When I think about what I miss the most, I’m at a loss because I don’t know where to begin. Sure, mom’s savouries (and trust me, I get those cravings at weird hours of day or night) make me miss home. I miss the freedom of being able to hop into a welcoming rickshaw and zooming across the city.

Not being within a phone call away from my closest friend causes several moments of frustration and anxiety. But, apart from the emotionality of being away from those near and dear, the feeling of being dependent is the biggest challenge for me.

Having grown up in a household where we were given free rein to make our choices and face the consequences, not being able to step out by myself for who I am, is a thorn in my flesh. It’s not as though my new country of residence is racial, or unjust or just plain out there. But there is a certain sense of control and familiarity being in your own surroundings.

When I think back now, even smiling and chatting with my local sabjiwala was comforting in its own way. The impersonality of life abroad is something that many ex-pats take a while to get used to.

I am no different. I liked the constant chatter and laughter and occasional yelling in the city I lived in. In some strange way, it was reassuring and a reminder that all is well in the world.

When you move to a new country, you have no identity in relation to your surroundings. There are no familiar haunts that you can go to when you’re feeling blue or stores that you know you will find something just before that big party that merits a new outfit.

You tend to feel the absence of your friends and family since there aren’t too many people who you can call without a second thought. For many who’ve moved abroad recently, finding employment is a major worry.

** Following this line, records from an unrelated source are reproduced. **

-- ==== Sys2Proof/Syntax.lean ====
section
/-!
DEFINITION. The commands: one constructor for each row of the table of operations and events.
-/

namespace Sys2Proof
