-- ==== Sys2Proof/Machine/Table.lean ====
section
/-!
DEFINITION. Sparse tables. Every large table of the device is a list of (index, value) pairs with strictly
rising indices; an index that is not listed holds the table's default value, which the reader names.
-/

namespace Sys2Proof

/-- A sparse table: (index, value) pairs, indices strictly rising. -/
abbrev Tbl (α : Type) := List (Nat × α)

namespace Tbl

/-- The listed value of an index, if there is one. -/
def find? {α : Type} : Tbl α → Nat → Option α
  | [], _ => none
  | (k, v) :: r, i => if i = k then some v else find? r i

/-- The value of an index, `d` when it is not listed. -/
def get {α : Type} (d : α) (t : Tbl α) (i : Nat) : α := (find? t i).getD d

/-- Write a value: it takes its place in index order. -/
def set {α : Type} : Tbl α → Nat → α → Tbl α
  | [], i, v => [(i, v)]
  | (k, w) :: r, i, v =>
    if i < k then (i, v) :: (k, w) :: r
    else if i = k then (i, v) :: r
    else (k, w) :: set r i v

/-- Take an index out of the list: it then holds the default. -/
def erase {α : Type} : Tbl α → Nat → Tbl α
  | [], _ => []
  | (k, w) :: r, i => if i = k then r else (k, w) :: erase r i

/-- Write a value of a table in which no listed entry equals the default. -/
def put {α : Type} [DecidableEq α] (d : α) (t : Tbl α) (i : Nat) (v : α) : Tbl α :=
  if v = d then erase t i else set t i v

/-- Change one entry. -/
def upd {α : Type} (d : α) (t : Tbl α) (i : Nat) (f : α → α) : Tbl α := set t i (f (get d t i))

/-- Keep the entries that satisfy `p`. -/
def keep {α : Type} (p : Nat → α → Bool) (t : Tbl α) : Tbl α := List.filter (fun e : Nat × α => p e.1 e.2) t

/-- The first listed index whose value satisfies `p`. -/
def first? {α : Type} (p : Nat → α → Bool) (t : Tbl α) : Option Nat :=
  (List.find? (fun e : Nat × α => p e.1 e.2) t).map (·.1)

/-- How many listed entries satisfy `p`. -/
def count {α : Type} (p : Nat → α → Bool) (t : Tbl α) : Nat := (keep p t).length

/-- Every listed index lies above `n`, and the indices rise strictly. -/
def above {α : Type} : Option Nat → Tbl α → Bool
  | _, [] => true
  | none, (k, _) :: r => above (some k) r
  | some n, (k, _) :: r => decide (n < k) && above (some k) r

/-- The form of a sparse table: strictly rising indices. -/
def sorted {α : Type} (t : Tbl α) : Bool := above none t

end Tbl

/-- A byte memory: (address, byte) pairs of `Host.Cell` form, addresses strictly rising, no entry equal to
zero, which is what an unlisted address reads as. -/
abbrev Mem := List (Nat × BitVec 8)

namespace Mem

/-- Read one byte. -/
def read (m : Mem) (a : Nat) : Byte := Tbl.get 0 m a

/-- Write one byte. Writing zero takes the entry out. -/
def write (m : Mem) (a : Nat) (b : Byte) : Mem := Tbl.put 0 m a b

/-- The canonical form: rising addresses and no zero entry. -/
def wf (m : Mem) : Bool := Tbl.sorted m && m.all fun e => e.2 != 0

/-- Read `n` bytes in ascending address order. -/
def readN (m : Mem) (a : Nat) : Nat → List Byte
  | 0 => []
  | n + 1 => read m a :: readN m (a + 1) n

/-- Write bytes in ascending address order. -/
def writeN (m : Mem) (a : Nat) : List Byte → Mem
  | [] => m
  | b :: r => writeN (write m a b) (a + 1) r

end Mem

end Sys2Proof
end

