-- ==== Sys2Proof/Machine/Regs.lean ====
section
/-!
DEFINITION. The BAR0 registers: every field of every register of the manual, with its place, its access type
(R12), its reset value (R14), the range outside which it is used at its default, and the companion event count
of a W1C flag (R13). Written from the register tables of the manual; each register's docstring names its rule.
-/

namespace Sys2Proof

/-- Access types of R12. -/
inductive Acc where
  | rw | ro | wo | w1c | w1s | rwl
  deriving DecidableEq, Repr

/-- Reset values and defaults (R14). -/
inductive Dflt where
  /-- One number for every instance. -/
  | const (n : Nat)
  /-- HOME and PIPE of GLB_QUADMAP (R22): q div 4 within its letter. -/
  | quad
  /-- MEM_MAP defaults of R362. -/
  | memMap
  /-- MEM_QOS TARGET_NS defaults (R386). -/
  | qosTarget
  /-- MEM_QOS TAG_RESERVE defaults (R386). -/
  | qosReserve
  deriving DecidableEq, Repr

/-- The default of instance (i, j). -/
def Dflt.val : Dflt → Nat → Nat → Nat
  | .const n, _, _ => n
  | .quad, i, _ => i % 32 / 4
  | .memMap, i, _ => 2 ^ (10 + i) + 2 ^ (21 + i)
  | .qosTarget, i, _ => [4000, 1000, 20000, 800, 4000, 100000].getD i 0
  | .qosReserve, i, _ => [0, 512, 0, 256, 0, 64].getD i 0

/-- One field of a register: the address of its first instance, the strides of its two indices, its lowest bit
and its width, its access type, its default and whether that default is an IMG one, the range a used value must
lie in (a signed range when `sg`), its step, and the address and stride of its companion count. -/
structure Fld where
  addr : Nat
  s1 : Nat := 0
  s2 : Nat := 0
  lo : Nat
  w : Nat
  acc : Acc
  dflt : Dflt := .const 0
  img : Bool := false
  mn : Nat := 0
  mx : Nat := 0
  ranged : Bool := false
  mult : Nat := 1
  sg : Bool := false
  cntAddr : Nat := 0
  cntStride : Nat := 0
  deriving DecidableEq, Repr

/-- Where a field of instance (i, j) lives in the register file. -/
def Fld.key (f : Fld) (i j : Nat) : Nat := (f.addr + i * f.s1 + j * f.s2) * 64 + f.lo

/-- A register: its address, its two index counts and strides, and its fields. -/
structure Reg where
  addr : Nat
  n1 : Nat := 1
  s1 : Nat := 0
  n2 : Nat := 1
  s2 : Nat := 0
  fields : List Fld
  deriving Repr

namespace F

If you’ve been used to working at a certain professional level, when you have to drop down a few notches on the hierarchy, your ego takes a beating. Still, there are wonderful stories of many who make it big despite all their hurdles.

With all these factors at play, being dependent on someone else, even if it is your spouse, can be a struggle for someone who isn’t used to asking for help. Apply that concept in the important areas of your life and often you’ll feel as though you’re floundering and lost.

Despite this, most other NRIs tell me that giving it time is the best way to go. I’m often reminded that I shouldn’t expect this new place to feel like home right off. Everything takes time and you gradually ease into life.

Driving on the right side of the road won’t seem too strange, nor will trips at the local grocery store without the rustle and sounds of your erstwhile veggie market. And when you’re settled in, you’ll talk to more “newcomers” about taking it easy and easing into life there. I await my turn.